Service and Maintenance in ADAS & AD Vehicles
Welcome to the LeddarTech Lab podcast, where mobility innovation takes center stage! In this episode, we explore the unsung hero of advanced driver assistance systems (ADAS): service and calibration. Joining us are Thomas Patterson of GlassDoctor and Eadan Valent from LeddarTech. Together, they’ll unpack the intricacies of sensor calibration, the challenges of maintaining ADAS performance, and why precision is critical for safety and reliability. Whether it’s hardware, software, or cutting-edge AI, this conversation dives into the collaboration between tech and mechanics shaping the future of driving. Buckle up for a ride through the world of smarter, safer mobility!
Podcast Transcript
Michelle: Hello and welcome to the LeddarTech Lab podcast for all things mobility, ADAS, AD, and the tech and trends driving the automotive space. With more sophisticated ADAS applications becoming more prevalent in vehicles, ensuring their accurate performance through service and maintenance is critical. With us today, we have Thomas Patterson, Director of Product Development and Technical Training at GlassDoctor and Eadan Valent, Algorithm Group Manager at LeddarTech to talk more about this. Thank you both for being with me today. Welcome.

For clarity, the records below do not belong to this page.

def State.vfnRun (s : State) (g : Nat) (v : VecOp) : State :=
  let f := vecF v.word
  let c := s.cl g
  let a := blockVals c.vbuf f.va
  let ieee := s.ieee
  s.vecWrite g v f.vd (v.sel (c.maskSet f.mask)) (fun e => f32op ieee (vfnOf f.fn) (a.getD e 0#32) 0#32 0#32)

def vcmpOf (fn : Nat) : Cond :=
  match fn with
  | 0 => .eq | 1 => .ne | 2 => .lt | 3 => .le | 4 => .gt | _ => .ge

/-- A mask takes a set of elements; m0 cannot be written. -/
def State.setMask (s : State) (g n m : Nat) : State :=
  if n = 0 then s else s.updCl g (fun c => { c with masks := Sparse.put 0 c.masks n m })

def State.vcmpRun (s : State) (g : Nat) (v : VecOp) : State :=
  let f := vecF v.word
  let c := s.cl g
  let a := blockVals c.vbuf f.va
  let b := blockVals c.vbuf f.vb
  let old := Sparse.get 0 c.masks f.vd
  s.setMask g f.vd ((setElems (v.sel (c.maskSet f.mask))).foldl (fun m e =>
    let y := if f.sb = 1 then lowF32 v.rs else b.getD e 0#32
    if f32cmp (vcmpOf f.fn) (a.getD e 0#32) y then m + 2 ^ e else m) (old - v.sel old % 2 ^ 1024))

/-- The mask operations of VMSK. -/
def maskFn (fn a b : Nat) (rs : Word) : Nat :=
  let full := 2 ^ 1024 - 1
  match fn with
  | 0 => a &&& b
  | 1 => a ||| b
  | 2 => a ^^^ b
  | 3 => a &&& (full - b)
  | 4 => full - a
  | 5 => (List.range 32).foldl (fun m r => if rs.toNat / 2 ^ r % 2 = 1 then m + (2 ^ 32 - 1) * 2 ^ (32 * r) else m) 0
  | 6 => (List.range 32).foldl (fun m r => m + rs.toNat % 2 ^ 32 * 2 ^ (32 * r)) 0
  | _ => 2 ^ min rs.toNat 1024 - 1

def State.vmskRun (s : State) (g : Nat) (v : VecOp) : State :=
  let f := vecF v.word
  let c := s.cl g
  s.setMask g f.vd (maskFn f.fn (c.maskSet f.va) (c.maskSet f.vb) v.rs)

/-- The mask bits of a row. -/
def rowBits (m r : Nat) : Nat := m / 2 ^ (32 * r) % 2 ^ 32

/-- Row r of a buffer, or of a pair. -/
def rowVals (a b : List F32) (pair : Bool) (r : Nat) : List F32 :=
  (a.drop (32 * r)).take 32 ++ (if pair then (b.drop (32 * r)).take 32 else [])

def State.vhadRun (s : State) (g : Nat) (v : VecOp) : State :=
  let f := vecF v.word
  let c := s.cl g
  let m := v.sel (c.maskSet f.mask)
  let a := blockVals c.vbuf f.va
  let b := blockVals c.vbuf (f.va + 1)
  let ieee := s.ieee
  let rows := (List.range 32).map (fun r => if rowBits m r = 0 then [] else hadamard ieee (rowVals a b true r))
  let at_ (odd e : Nat) : F32 × Evt := (rows.getD (e / 32) []).getD (e % 32 + 32 * odd) (0#32, none)
  (s.vecWrite g v f.vd m (at_ 0)).vecWrite g v (f.vd + 1) m (at_ 1)

/-- The participating elements of a row of a buffer or pair. -/
def rowTaken (bits : Nat) (xs : List F32) : List F32 :=
  xs.zipIdx.filterMap (fun p => if bits.testBit (p.2 % 32) then some p.1 else none)

/-- The reductions MAX, MIN, AMAX, SUM of VROW and VSUM. -/
def reduceFn (ieee : Bool) (kind : Nat) (xs : List F32) : F32 × Evt :=
  match kind with
  | 0 => (reduceMax xs, none)
  | 1 => (reduceMin xs, none)
  | 2 => (reduceAmax xs, none)
  | _ => compSum ieee xs

def State.vrowRun (s : State) (g : Nat) (v : VecOp) : State :=
  let f := vecF v.word
  let c := s.cl g
  let m := v.sel (c.maskSet f.mask)
  let pair := vPair f
  let a := blockVals c.vbuf f.va
  let b := if pair then blockVals c.vbuf (f.va + 1) else []
  let ieee := s.ieee
  let rows := (List.range 32).map (fun r =>
    if rowBits m r = 0 then (0#32, none) else reduceFn ieee (f.fn % 8) (rowTaken (rowBits m r) (rowVals a b pair r)))
  (s.updCl g (fun c => c.vecPut f.vd m (fun e => rows.getD (e / 32) (0#32, none)))).vecEvents g v
    (EvCount.ofList (rows.map Prod.snd))

/-- VSCALE: one scale for each row that takes part (R144, R153). -/
def State.vscaleRun (s : State) (g : Nat) (v : VecOp) : State :=
  let f := vecF v.word
  let c := s.cl g
  let m := v.sel (c.maskSet f.mask)
  let a := blockVals c.vbuf f.va
  let b := if vPair f then blockVals c.vbuf (f.va + 1) else []
  let rows := (List.range 32).map (fun r => scaleFrom f.format (f.fn == 1) (a.getD (32 * r) 0#32) (b.getD (32 * r) 0#32))
  let row (e : Nat) : ScaleRes := (rows.getD (e / 32) (⟨0x3F80, 0, false, none⟩, .zero)).1
  let s := s.updCl g (fun c => c.vecPut f.vd m (fun e => (BitVec.ofNat 32 ((row e).scale * 2 ^ 16), none)))
  let s := if vPair f then
      s.updCl g (fun c => c.vecPut (f.vd + 1) m (fun e => ((icvtf (BitVec.ofNat 64 (row e).zp)).1, none)))
    else s
  (List.range 32).foldl (fun s r =>
    if rowBits m r = 0 then s
    else s.vecEvents g v (rows.getD r (⟨0x3F80, 0, false, none⟩, .zero)).2) s

/-- The result and event of VSUM (Table 6.6, R155). -/
def Cluster.summary (c : Cluster) (ieee : Bool) (f : VecF) : Word × Evt :=
  let m := c.maskSet f.mask
  let bufs := if vPair f then [f.va, f.va + 1] else [f.va]
  let xs := bufs.flatMap (fun n =>
    let b := blockVals c.vbuf n
    (setElems m).map (fun e => b.getD e 0#32))
  let kind := f.fn % 8
  let nans := (xs.filter (fun x => dec32 x = .nan)).length
  let count (b : Nat) : Nat := (setElems (b &&& m)).length
  if kind = 4 then (BitVec.ofNat 64 ((bufs.map (fun n => count (Sparse.get 0 c.satb n))).sum), none)
  else if kind = 5 then
    let hit := bufs.any (fun n => Sparse.get 0 c.nfb n &&& m != 0) || xs.any (fun x => (dec32 x).nonfinite)
    (if hit then 1#64 else 0#64, none)
  else if kind = 6 then (BitVec.ofNat 64 xs.length, none)
  else
    let r := reduceFn ieee kind xs
    let n := if kind = 3 then xs.length else xs.length - nans
    (BitVec.ofNat 64 (r.1.toNat + n * 2 ^ 32), r.2)

/-- Rows that a vector instruction processes and bytes that it moves, as activity (R387). -/
def State.vecAct (s : State) (g : Nat) (v : VecOp) : State :=
  let f := vecF v.word
  let q := s.launchQueue g
  let rows := if f.op = 0x40 ∨ f.op = 0x4B then 0 else if vPair f then 64 else 32
  let bytes := if vMem f.op then (setElems ((s.cl g).maskSet f.mask)).length * codeBytes f.fmt else 0
  (s.act q 3 rows).act q 4 (ceilDiv bytes 64)

/-- The effect of a vector instruction; VSUM takes effect when it completes, VCTX when it issued. -/
def State.vecRun (s : State) (g : Nat) (v : VecOp) : State :=
  match bits v.word 0 8 with
  | 0x41 => s.vldRun g v
  | 0x42 => s.vstRun g v
  | 0x43 => s.vldRun g v
  | 0x44 => s.vstRun g v
  | 0x45 => s.vtrdRun g v
  | 0x46 => s.vbcastRun g v
  | 0x48 => s.vopRun g v
  | 0x49 => s.vfnRun g v
  | 0x4A => s.vcmpRun g v
  | 0x4B => s.vmskRun g v
  | 0x4C => s.vhadRun g v
  | 0x4D => s.vrowRun g v
  | 0x4E => s.vscaleRun g v
  | _ => s

/-! ## The vector queue (R139, R154, R161) -/

/-- A store of the engine meets a pinned range. -/
def State.vecPinned (s : State) (g : Nat) (v : VecOp) : Bool :=
  let f := vecF v.word
  let c := s.cl g
  if (f.op = 0x42 ∨ f.op = 0x44) ∧ c.audits ≠ [] then
    let b := blockVals c.vbuf f.vb
    (setElems (c.maskSet f.mask)).any (fun e =>
      c.pinned (vecAddr f v.ra v.rb (fun e => b.getD e 0#32) e) (codeBytes f.fmt))
  else false

/-- The oldest vector instruction starts, when the engine is free of audit precedence, the tile that it reads is clear
(R130) and no range that it writes is pinned (R161). One of a course program takes effect then; one of a wadding program, which a
tick may cut short after a row (R137), when it leaves the engine. -/
def State.vecStart (s : State) (g : Nat) : State :=
  match (s.cl g).vq with
  | [] => s
  | v :: rest =>
    let clear : Bool := match vtrdTile v.word with | some t => (s.cl g).tileClear t v.serial false | none => true
    if v.started || s.bit F.VEC_STATUS_AUDIT_PRIORITY g || !clear then s
    else if s.vecPinned g v then s.pinWait g
    else
      let t := if v.wadding then s else (s.vecRun g v).vecAct g v
      (t.updCl g (fun c => { c with vq := { v with started := true } :: rest })).syncEngines g

/-- A vector instruction joins the queue and starts if the engine is idle. -/
def State.vecPush (s : State) (g w : Nat) : State :=
  let f := vecF w
  let s := if f.op = 0x40 then
      s.updCl g (fun c => { c with ctxTid := (s.sreg g f.ra).toNat % 2 ^ 24, ctxBase := (s.sreg g f.rb).toNat % 2 ^ 40,
                                   ctxPitch := (s.sreg g f.rs).toNat % 2 ^ 40 })
    else s
  let c := s.cl g
  let v : VecOp := ⟨c.serial, w, s.sreg g f.ra, s.sreg g f.rb, s.sreg g f.rs, c.ctxTid, c.ctxBase, c.ctxPitch,
    s.isWadding g, false, 32⟩
  ((s.updCl g (fun c => { c with vq := c.vq ++ [v], serial := c.serial + 1 })).vecStart g).syncEngines g

/-! ## Issue -/

/-- Element addresses that are misaligned or leave the local buffer (R153). -/
def State.vecAddrFaults (s : State) (g w : Nat) : List TFault :=
  let f := vecF w
  let c := s.cl g
  if vMem f.op then
    let size := codeBytes f.fmt
    let b := blockVals c.vbuf f.vb
    match (setElems (c.maskSet f.mask)).findSome? (fun e =>
      let a := vecAddr f (s.sreg g f.ra) (s.sreg g f.rb) (fun e => b.getD e 0#32) e
      if a % size ≠ 0 ∨ lbSize < a + size then some a else none) with
    | some a => [tf 3 a]
    | none => []
  else []

/-- An operation names a tile (R121, R130): partner and hazard faults. -/
def State.tileFaults (s : State) (g t : Nat) (write join : Bool) : List TFault :=
  faultIf (s.tilePartner g t) 7 t ++
  faultIf ((s.cl g).tileConflict t write && !join && s.bit F.ACC_CTRL_STRICT g) 8 t

/-- An operation that conflicts and does not fault waits, and is counted (R130). -/
def State.tileWaits (s : State) (g t : Nat) (write join : Bool) : State :=
  if (s.cl g).tileConflict t write then
    if join then s.bump F.ACC_HAZCNT_JOIN_WAITS 1 g else s.bump F.ACC_HAZCNT_HAZARD_WAITS 1 g
  else s

/-- The faults of a vector instruction (Table 6.8). -/
def State.vecFaults (s : State) (g w : Nat) : List TFault :=
  let f := vecF w
  let used := vUsed f
  s.vecAddrFaults g w ++
  faultIf ((vPair f && f.va % 2 == 1) || ((f.op == 0x4C || f.op == 0x4E && vPair f) && f.vd % 2 == 1) ||
    (vPairB f && f.vb % 2 == 1) || ((f.op == 0x4A || f.op == 0x4B) && f.vd == 0)) 4 0 ++
  faultIf (used.contains .fmt && (f.fmt == 7 || (f.op == 0x4E && (scaleFmt f.fmt).isNone))) 5 0 ++
  (if f.op = 0x45 then s.tileFaults g f.t false (f.ss == 1) else [])

/-- A vector instruction waits for room in the queue; one whose element addresses depend on masks or indexes that queued
instructions may still write waits for them. -/
def State.vecWait (s : State) (g w : Nat) : Option State :=
  let f := vecF w
  let c := s.cl g
  if 16 ≤ c.vecWaiting then some s
  else if vMem f.op && (f.mask != 0 || decide (0x43 ≤ f.op)) && !c.vq.isEmpty then some s
  else none

/-- The issue of the vector instruction of an opcode. -/
def vecTile (g op : Nat) : TileOp where
  op := op
  legal := vLegal
  regs := vRegs
  wad := vWad
  wait s w := s.vecWait g w
  faults s w := s.vecFaults g w
  run s w :=
    let f := vecF w
    (if f.op = 0x45 then s.tileWaits g f.t false (f.ss == 1) else s).vecPush g w
  next s _ := s.seqPc g

def execVctx (g : Fin 1024) (s : State) : Out := .next (s.issue g (vecTile g 0x40))
def execVld (g : Fin 1024) (s : State) : Out := .next (s.issue g (vecTile g 0x41))
def execVst (g : Fin 1024) (s : State) : Out := .next (s.issue g (vecTile g 0x42))
def execVgather (g : Fin 1024) (s : State) : Out := .next (s.issue g (vecTile g 0x43))
def execVscatter (g : Fin 1024) (s : State) : Out := .next (s.issue g (vecTile g 0x44))
def execVtrd (g : Fin 1024) (s : State) : Out := .next (s.issue g (vecTile g 0x45))
def execVbcast (g : Fin 1024) (s : State) : Out := .next (s.issue g (vecTile g 0x46))
def execVop (g : Fin 1024) (s : State) : Out := .next (s.issue g (vecTile g 0x48))
def execVfn (g : Fin 1024) (s : State) : Out := .next (s.issue g (vecTile g 0x49))
def execVcmp (g : Fin 1024) (s : State) : Out := .next (s.issue g (vecTile g 0x4A))
def execVmsk (g : Fin 1024) (s : State) : Out := .next (s.issue g (vecTile g 0x4B))
def execVhad (g : Fin 1024) (s : State) : Out := .next (s.issue g (vecTile g 0x4C))
def execVrow (g : Fin 1024) (s : State) : Out := .next (s.issue g (vecTile g 0x4D))
def execVscale (g : Fin 1024) (s : State) : Out := .next (s.issue g (vecTile g 0x4E))
def execVsum (g : Fin 1024) (s : State) : Out := .next (s.issue g (vecTile g 0x50))

/-- What waits for a tile of a cluster goes on: the vector instruction at the head, dormer accesses, a faulted program
whose work is done. -/
def State.tileFreed (s : State) (g : Nat) : State :=
  let s := if s.runsCourse g then s.noteDone (true, g) else s
  (((s.syncEngines g).vecStart g).accRetry g).drainFaulted g

/-- The executing vector instruction leaves the engine, VSUM with its result, and the next one starts (R154). -/
def execVectorOpComplete (g : Fin 1024) (s : State) : Out :=
  match (s.cl g).vq with
  | [] => .next s
  | v :: rest =>
    if v.started then
      let s := if v.wadding then (s.vecRun g v).vecAct g v else s
      let pop (s : State) : State := s.updCl g (fun c => { c with vq := rest })
      if bits v.word 0 8 = 0x50 then
        let r := (s.cl g).summary s.ieee (vecF v.word)
        .next ((((pop s).setSreg g (vecF v.word).rs r.1).vecEvents g v (EvCount.zero.add r.2)).tileFreed g)
      else .next ((pop s).tileFreed g)
    else .next s

end Sys2Proof.Machine
end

Eadan: Thank you, Michelle.
Michelle: Looking forward to getting into the conversation. Before we do, can I ask you to give us a brief bio if you can, starting with you, Thomas?
Thomas: All right. So my name is Thomas Patterson. I am with GlassDoctor. We’re a retail glass company. I’ve been in the glass business for 44 years, and I’ve been involved with ADAS calibration since its inception six or seven years back. And hopefully, I can add some valuable input.
Michelle: I’m sure you will. And Eadan?
Eadan: Sure. Yeah. So I’ve been working at LeddarTech for six and a half years now, currently managing the algorithms group. So we’re in charge of the AI. And I’ve been in this field for roughly eight and a bit years now. It’s made some big leaps and bounds in that time. And it’s an exciting industry to be a part of.
Michelle: So let’s start off here. When we talk about maintenance and servicing of advanced driving assistance systems, we’re referring to the hardware and the software of the system. The hardware comprising the sensors, while the software refers to the perception system. How does the perception software use sensors? What sensors are used and what role does calibration play?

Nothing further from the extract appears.